These begin in the dead of winter with the Super Bowl.

Some weeks later, St. Patrick's Day arrives — confirming that the universe is made of beer suds and not, as some physicists have theorized, of string. Spring follows immediately, announcing itself by another milestone, the Academy Awards. What happens between last year and this year is... time. Last year was "Shakespeare in Love" and Whoopi Goldberg. This year was "American Beauty" and Billy Crystal. What happened between the "Shakespeare"-Whoopi show and the "Beauty"-Crystal show was one year.

Therefore, Barbour is wrong.

On the other hand: Is it possible, as a Barbourite might hypothesize, that the two Academy Award programs were one and the same event? Is it possible, in fact, that ALL Academy Award shows are, metaphysically speaking, one and the same event, and indistinguishable from one another?

How can they all be the same? After all, Whoopi wasn't funny last year, she was awful — coarse, crude, smirking. Billy this year almost could not help being better. And he really was better. It is an impossible format — the top banana always brought on as a sort of ritual sacrifice (though he may not know it), condemned to be slightly lame, no matter what. The best he can hope to do is get out alive. When I was a kid, I knew there was no difference between one year and the next, because Bob Hope made the same pseudo-wounded joke every year about watching everyone else get Oscars and not winning one himself. I could never figure out why anyone thought Hope was funny.

This year, the killjoy Wall Street Journal published the Academy Award winners in advance — having done a kind of exit poll of the members of the Academy. Another reason to hate the media. These were not exactly the Pentagon Papers. The Journal printed the awards in the wanton spirit of Gordon Gecko in the movie "Wall Street," who said he had wrecked a good company simply because it was wreckable. Next December 23, the Journal will publish an article beginning, "No, Virginia, there is no...."

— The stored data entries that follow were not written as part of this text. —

theorem execCoreFdiv_canon {qs : Base} (cp : Fin 32) (w : Word) {s : State} (hs : s.Ok qs) : ResOk qs
    (execCoreFdiv cp w s) := by
  unfold execCoreFdiv
  repeat' (first | with_reducible intro _ | with_reducible assumption | with_reducible apply ResOk.next
                 | with_reducible apply State.fround2_canon | with_reducible apply Canon.ite
                 | with_reducible apply ResOk.ite | split | dsimp only | with_reducible apply Canon.mk
                 | with_reducible apply CanonOf.of)

theorem execCoreFsqrt_canon {qs : Base} (cp : Fin 32) (w : Word) {s : State} (hs : s.Ok qs) : ResOk qs
    (execCoreFsqrt cp w s) := by
  unfold execCoreFsqrt
  repeat' (first | with_reducible intro _ | with_reducible assumption | with_reducible apply ResOk.next
                 | with_reducible apply State.fround_canon | with_reducible apply Canon.ite
                 | with_reducible apply ResOk.ite | split | dsimp only | with_reducible apply Canon.mk
                 | with_reducible apply CanonOf.of)

theorem execCoreFmin_canon {qs : Base} (cp : Fin 32) (w : Word) {s : State} (hs : s.Ok qs) : ResOk qs
    (execCoreFmin cp w s) := by
  unfold execCoreFmin
  repeat' (first | with_reducible intro _ | with_reducible assumption | with_reducible apply ResOk.next
                 | with_reducible apply State.fexec_canon | with_reducible apply Canon.ite
                 | with_reducible apply ResOk.ite | split | dsimp only | with_reducible apply Canon.mk
                 | with_reducible apply CanonOf.of)

theorem execCoreFmax_canon {qs : Base} (cp : Fin 32) (w : Word) {s : State} (hs : s.Ok qs) : ResOk qs
    (execCoreFmax cp w s) := by
  unfold execCoreFmax
  repeat' (first | with_reducible intro _ | with_reducible assumption | with_reducible apply ResOk.next
                 | with_reducible apply State.fexec_canon | with_reducible apply Canon.ite
                 | with_reducible apply ResOk.ite | split | dsimp only | with_reducible apply Canon.mk
                 | with_reducible apply CanonOf.of)

theorem execCoreFabs_canon {qs : Base} (cp : Fin 32) (w : Word) {s : State} (hs : s.Ok qs) : ResOk qs
    (execCoreFabs cp w s) := by
  unfold execCoreFabs
  repeat' (first | with_reducible intro _ | with_reducible assumption | with_reducible apply ResOk.next
                 | with_reducible apply State.fexec_canon | with_reducible apply Canon.ite
                 | with_reducible apply ResOk.ite | split | dsimp only | with_reducible apply Canon.mk
                 | with_reducible apply CanonOf.of)

theorem execCoreFneg_canon {qs : Base} (cp : Fin 32) (w : Word) {s : State} (hs : s.Ok qs) : ResOk qs
    (execCoreFneg cp w s) := by
  unfold execCoreFneg
  repeat' (first | with_reducible intro _ | with_reducible assumption | with_reducible apply ResOk.next
                 | with_reducible apply State.fexec_canon | with_reducible apply Canon.ite
                 | with_reducible apply ResOk.ite | split | dsimp only | with_reducible apply Canon.mk
                 | with_reducible apply CanonOf.of)

theorem execCoreFcsgn_canon {qs : Base} (cp : Fin 32) (w : Word) {s : State} (hs : s.Ok qs) : ResOk qs
    (execCoreFcsgn cp w s) := by
  unfold execCoreFcsgn
  repeat' (first | with_reducible intro _ | with_reducible assumption | with_reducible apply ResOk.next
                 | with_reducible apply State.fexec_canon | with_reducible apply Canon.ite
                 | with_reducible apply ResOk.ite | split | dsimp only | with_reducible apply Canon.mk
                 | with_reducible apply CanonOf.of)

theorem execCoreFcmpeq_canon {qs : Base} (cp : Fin 32) (w : Word) {s : State} (hs : s.Ok qs) : ResOk qs
    (execCoreFcmpeq cp w s) := by
  unfold execCoreFcmpeq
  repeat' (first | with_reducible intro _ | with_reducible assumption | with_reducible apply ResOk.next
                 | with_reducible apply State.fexec_canon | with_reducible apply Canon.ite
                 | with_reducible apply ResOk.ite | split | dsimp only | with_reducible apply Canon.mk
                 | with_reducible apply CanonOf.of)

theorem execCoreFcmplt_canon {qs : Base} (cp : Fin 32) (w : Word) {s : State} (hs : s.Ok qs) : ResOk qs
    (execCoreFcmplt cp w s) := by
  unfold execCoreFcmplt
  repeat' (first | with_reducible intro _ | with_reducible assumption | with_reducible apply ResOk.next
                 | with_reducible apply State.fexec_canon | with_reducible apply Canon.ite
                 | with_reducible apply ResOk.ite | split | dsimp only | with_reducible apply Canon.mk
                 | with_reducible apply CanonOf.of)

theorem execCoreFcmple_canon {qs : Base} (cp : Fin 32) (w : Word) {s : State} (hs : s.Ok qs) : ResOk qs
    (execCoreFcmple cp w s) := by
  unfold execCoreFcmple
  repeat' (first | with_reducible intro _ | with_reducible assumption | with_reducible apply ResOk.next
                 | with_reducible apply State.fexec_canon | with_reducible apply Canon.ite
                 | with_reducible apply ResOk.ite | split | dsimp only | with_reducible apply Canon.mk
                 | with_reducible apply CanonOf.of)

theorem execCoreFkind_canon {qs : Base} (cp : Fin 32) (w : Word) {s : State} (hs : s.Ok qs) : ResOk qs
    (execCoreFkind cp w s) := by
  unfold execCoreFkind
  repeat' (first | with_reducible intro _ | with_reducible assumption | with_reducible apply ResOk.next
                 | with_reducible apply State.fexec_canon | with_reducible apply Canon.ite
                 | with_reducible apply ResOk.ite | split | dsimp only | with_reducible apply Canon.mk
                 | with_reducible apply CanonOf.of)

theorem execCoreFtobits_canon {qs : Base} (cp : Fin 32) (w : Word) {s : State} (hs : s.Ok qs) : ResOk qs
    (execCoreFtobits cp w s) := by
  unfold execCoreFtobits
  repeat' (first | with_reducible intro _ | with_reducible assumption | with_reducible apply ResOk.next
                 | with_reducible apply State.fexec_canon | with_reducible apply Canon.ite
                 | with_reducible apply ResOk.ite | split | dsimp only | with_reducible apply Canon.mk
                 | with_reducible apply CanonOf.of)

theorem execCoreBitstof_canon {qs : Base} (cp : Fin 32) (w : Word) {s : State} (hs : s.Ok qs) : ResOk qs
    (execCoreBitstof cp w s) := by
  unfold execCoreBitstof
  repeat' (first | with_reducible intro _ | with_reducible assumption | with_reducible apply ResOk.next
                 | with_reducible apply State.fexec_canon | with_reducible apply Canon.ite
                 | with_reducible apply ResOk.ite | split | dsimp only | with_reducible apply Canon.mk
                 | with_reducible apply CanonOf.of)

theorem execCoreFtoi64_canon {qs : Base} (cp : Fin 32) (w : Word) {s : State} (hs : s.Ok qs) : ResOk qs
    (execCoreFtoi64 cp w s) := by
  unfold execCoreFtoi64
  repeat' (first | with_reducible intro _ | with_reducible assumption | with_reducible apply ResOk.next
                 | with_reducible apply State.ftoi_canon | with_reducible apply Canon.ite
                 | with_reducible apply ResOk.ite | split | dsimp only | with_reducible apply Canon.mk
                 | with_reducible apply CanonOf.of)

theorem execCoreFtou64_canon {qs : Base} (cp : Fin 32) (w : Word) {s : State} (hs : s.Ok qs) : ResOk qs
    (execCoreFtou64 cp w s) := by
  unfold execCoreFtou64
  repeat' (first | with_reducible intro _ | with_reducible assumption | with_reducible apply ResOk.next
                 | with_reducible apply State.ftoi_canon | with_reducible apply Canon.ite
                 | with_reducible apply ResOk.ite | split | dsimp only | with_reducible apply Canon.mk
                 | with_reducible apply CanonOf.of)

theorem execCoreFtoi32_canon {qs : Base} (cp : Fin 32) (w : Word) {s : State} (hs : s.Ok qs) : ResOk qs
    (execCoreFtoi32 cp w s) := by
  unfold execCoreFtoi32
  repeat' (first | with_reducible intro _ | with_reducible assumption | with_reducible apply ResOk.next
                 | with_reducible apply State.ftoi_canon | with_reducible apply Canon.ite
                 | with_reducible apply ResOk.ite | split | dsimp only | with_reducible apply Canon.mk
                 | with_reducible apply CanonOf.of)

theorem execCoreFtou32_canon {qs : Base} (cp : Fin 32) (w : Word) {s : State} (hs : s.Ok qs) : ResOk qs
    (execCoreFtou32 cp w s) := by
  unfold execCoreFtou32
  repeat' (first | with_reducible intro _ | with_reducible assumption | with_reducible apply ResOk.next
                 | with_reducible apply State.ftoi_canon | with_reducible apply Canon.ite
                 | with_reducible apply ResOk.ite | split | dsimp only | with_reducible apply Canon.mk
                 | with_reducible apply CanonOf.of)

theorem execCoreI64tof_canon {qs : Base} (cp : Fin 32) (w : Word) {s : State} (hs : s.Ok qs) : ResOk qs
    (execCoreI64tof cp w s) := by
  unfold execCoreI64tof
  repeat' (first | with_reducible intro _ | with_reducible assumption | with_reducible apply ResOk.next
                 | with_reducible apply State.fround_canon | with_reducible apply Canon.ite
                 | with_reducible apply ResOk.ite | split | dsimp only | with_reducible apply Canon.mk
                 | with_reducible apply CanonOf.of)

theorem execCoreU64tof_canon {qs : Base} (cp : Fin 32) (w : Word) {s : State} (hs : s.Ok qs) : ResOk qs
    (execCoreU64tof cp w s) := by
  unfold execCoreU64tof
  repeat' (first | with_reducible intro _ | with_reducible assumption | with_reducible apply ResOk.next
                 | with_reducible apply State.fround_canon | with_reducible apply Canon.ite
                 | with_reducible apply ResOk.ite | split | dsimp only | with_reducible apply Canon.mk
                 | with_reducible apply CanonOf.of)

theorem execCoreI32tof_canon {qs : Base} (cp : Fin 32) (w : Word) {s : State} (hs : s.Ok qs) : ResOk qs
    (execCoreI32tof cp w s) := by
  unfold execCoreI32tof
  repeat' (first | with_reducible intro _ | with_reducible assumption | with_reducible apply ResOk.next
                 | with_reducible apply State.fexec_canon | with_reducible apply State.fround_canon
                 | with_reducible apply Canon.ite | with_reducible apply ResOk.ite | split | dsimp only
                 | with_reducible apply Canon.mk | with_reducible apply CanonOf.of)

theorem execCoreU32tof_canon {qs : Base} (cp : Fin 32) (w : Word) {s : State} (hs : s.Ok qs) : ResOk qs
    (execCoreU32tof cp w s) := by
  unfold execCoreU32tof
  repeat' (first | with_reducible intro _ | with_reducible assumption | with_reducible apply ResOk.next
                 | with_reducible apply State.fexec_canon | with_reducible apply State.fround_canon
                 | with_reducible apply Canon.ite | with_reducible apply ResOk.ite | split | dsimp only
                 | with_reducible apply Canon.mk | with_reducible apply CanonOf.of)

theorem execCoreFwidth_canon {qs : Base} (cp : Fin 32) (w : Word) {s : State} (hs : s.Ok qs) : ResOk qs
    (execCoreFwidth cp w s) := by
  unfold execCoreFwidth
  repeat' (first | with_reducible intro _ | with_reducible assumption | with_reducible apply ResOk.next
                 | with_reducible apply State.fexec_canon | with_reducible apply State.fround_canon
                 | with_reducible apply Canon.ite | with_reducible apply ResOk.ite | split | dsimp only
                 | with_reducible apply Canon.mk | with_reducible apply CanonOf.of)

theorem execCoreFmac_canon {qs : Base} (cp : Fin 32) (w : Word) {s : State} (hs : s.Ok qs) : ResOk qs
    (execCoreFmac cp w s) := by
  unfold execCoreFmac
  repeat' (first | with_reducible intro _ | with_reducible assumption | with_reducible apply ResOk.next
                 | with_reducible apply State.ffma_canon | with_reducible apply Canon.ite
                 | with_reducible apply ResOk.ite | split | dsimp only | with_reducible apply Canon.mk
                 | with_reducible apply CanonOf.of)

theorem execCoreFmsc_canon {qs : Base} (cp : Fin 32) (w : Word) {s : State} (hs : s.Ok qs) : ResOk qs
    (execCoreFmsc cp w s) := by
  unfold execCoreFmsc
  repeat' (first | with_reducible intro _ | with_reducible assumption | with_reducible apply ResOk.next
                 | with_reducible apply State.ffma_canon | with_reducible apply Canon.ite
                 | with_reducible apply ResOk.ite | split | dsimp only | with_reducible apply Canon.mk
                 | with_reducible apply CanonOf.of)

theorem execCoreFnmac_canon {qs : Base} (cp : Fin 32) (w : Word) {s : State} (hs : s.Ok qs) : ResOk qs
    (execCoreFnmac cp w s) := by
  unfold execCoreFnmac
  repeat' (first | with_reducible intro _ | with_reducible assumption | with_reducible apply ResOk.next
                 | with_reducible apply State.ffma_canon | with_reducible apply Canon.ite
                 | with_reducible apply ResOk.ite | split | dsimp only | with_reducible apply Canon.mk
                 | with_reducible apply CanonOf.of)

theorem execCoreFnmsc_canon {qs : Base} (cp : Fin 32) (w : Word) {s : State} (hs : s.Ok qs) : ResOk qs
    (execCoreFnmsc cp w s) := by
  unfold execCoreFnmsc
  repeat' (first | with_reducible intro _ | with_reducible assumption | with_reducible apply ResOk.next
                 | with_reducible apply State.ffma_canon | with_reducible apply Canon.ite
                 | with_reducible apply ResOk.ite | split | dsimp only | with_reducible apply Canon.mk
                 | with_reducible apply CanonOf.of)

end Sys2Proof.Machine
end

The Journal was right about the major winners — about Michael Caine for Best Supporting Actor, Angelina Jolie for Best Supporting Actress, Hillary Swank as Best Actress and of course about "American Beauty" as Best Picture. The Journal got Best Actor wrong — the winner was Kevin Spacey in "American Beauty," not Denzel Washington in "The Hurricane."

The Journal's Visigothic investigative reporting did take some of the fun out of the show, but not much. The winners are not the point, really; it's the performance, the clothes, the people. Suddenly, there was Ray Charles, singing old Oscar songs. The women's dresses were mostly terrific, especially Salma Hayek's. Warren Beatty, aspiring politician, accepted the Thalberg Award and sounded weirdly like John McCain — a precise and husky understatement.

Some of one's enjoyment always bleeds away in the sheer duration of the Academy Award evening, in the relentless and grinding abundance of it, which is, if nothing else, irrefutable proof of the existence of time. I wonder if Julian Barbour, the physicist, sat through the whole thing.